I get a bit ranty over this because in the world of data and software, it should be as simply as running one command to verify results. In fact, it could be made automatic. It would take a lot of effort but if we care about science being reproducible — which we do because it is the most important rule of experimental science — then incentives need to be put in place to make this happen. Let’s not rate scientists on how many papers they publish but on how good their science is.
To that end, all our code can be found on github. Our raw data and results on Zenodo. But, and this is an important point, do please be fair and friendly in your criticisms. Sometimes, people fear putting their code out there, for risk of being torn down by self righteous programmers and aresholes on Twitter (Elon Musk is back again I see!), and that doesn’t solve the problem. The other side of the bargain is if we want better science software, critics need to be constructive.

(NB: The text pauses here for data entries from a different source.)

/-- 00_scope R14, R18, R20: an operation with a NaN operand, and each invalid operation, gives some NaN, whatever NAN_BITS is. The
valid operations outside finite arithmetic give the infinity or the zero that IEEE-754 names, and a zero result of finite
operands has the sign it names. Which operations are invalid, these results and these signs are the standard's (log 14). -/
def Obligations.InvalidOperationsGiveANaN : Prop :=
  let inf := fun z : Bool => ofSignMagnitude z infinityMagnitude
  let zero := fun z : Bool => ofSignMagnitude z 0
  (∀ a b : F32, isNaN a = true ∨ isNaN b = true →
    isNaN (fAdd a b) = true ∧ isNaN (fSub a b) = true ∧ isNaN (fMul a b) = true ∧ isNaN (fDiv a b) = true) ∧
  (∀ a : F32, isNaN a = true ∨ fLt a 0 = true → isNaN (fSqrt a) = true) ∧
  (∀ z : Bool, isNaN (fAdd (inf z) (inf (!z))) = true ∧ isNaN (fSub (inf z) (inf z)) = true) ∧
  (∀ y z : Bool, isNaN (fMul (zero y) (inf z)) = true ∧ isNaN (fMul (inf y) (zero z)) = true ∧
    isNaN (fDiv (zero y) (zero z)) = true ∧ isNaN (fDiv (inf y) (inf z)) = true) ∧
  (∀ y z : Bool, fAdd (inf z) (inf z) = inf z ∧ fSub (inf z) (inf (!z)) = inf z ∧ fMul (inf y) (inf z) = inf (y != z)) ∧
  (∀ (z : Bool) (a : F32), isFinite a = true →
    fAdd (inf z) a = inf z ∧ fAdd a (inf z) = inf z ∧ fSub (inf z) a = inf z ∧ fSub a (inf z) = inf (!z) ∧
    fDiv (inf z) a = inf (z != signBit a) ∧ fDiv a (inf z) = zero (signBit a != z) ∧
    (ratValue a ≠ 0 → fMul (inf z) a = inf (z != signBit a) ∧ fMul a (inf z) = inf (signBit a != z) ∧
      fDiv a (zero z) = inf (signBit a != z))) ∧
  (fSqrt (inf false) = inf false ∧ ∀ z : Bool, fSqrt (zero z) = zero z) ∧
  ∀ a b : F32, isFinite a = true → isFinite b = true →
    (ratValue a + ratValue b = 0 → fAdd a b = zero (signBit a && signBit b)) ∧
    (ratValue a - ratValue b = 0 → fSub a b = zero (signBit a && !signBit b)) ∧
    signBit (fMul a b) = (signBit a != signBit b) ∧ (ratValue b ≠ 0 → signBit (fDiv a b) = (signBit a != signBit b))
end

If you want to write good software for science, there are some great guidelines and checklists out there including:
Where to next?
Our program HOLLy is now out there in the world, ready to be used and verified by anyone who wants to have a go. I hope it’ll be useful for these working with high-throughput microscopy data. The story isn’t over yet. No doubt I’ll need to revise the code, update the documentation, maybe add some features or take away others. The paper itself is still under review at the moment — there will be corrections and things to change no doubt (It’s well understood that reviewer 2 is always a pain in the arse).
But for now, I’m moving on to the next stage of my research, where we take what we’ve learned and apply it to a totally different area and a slightly different problem.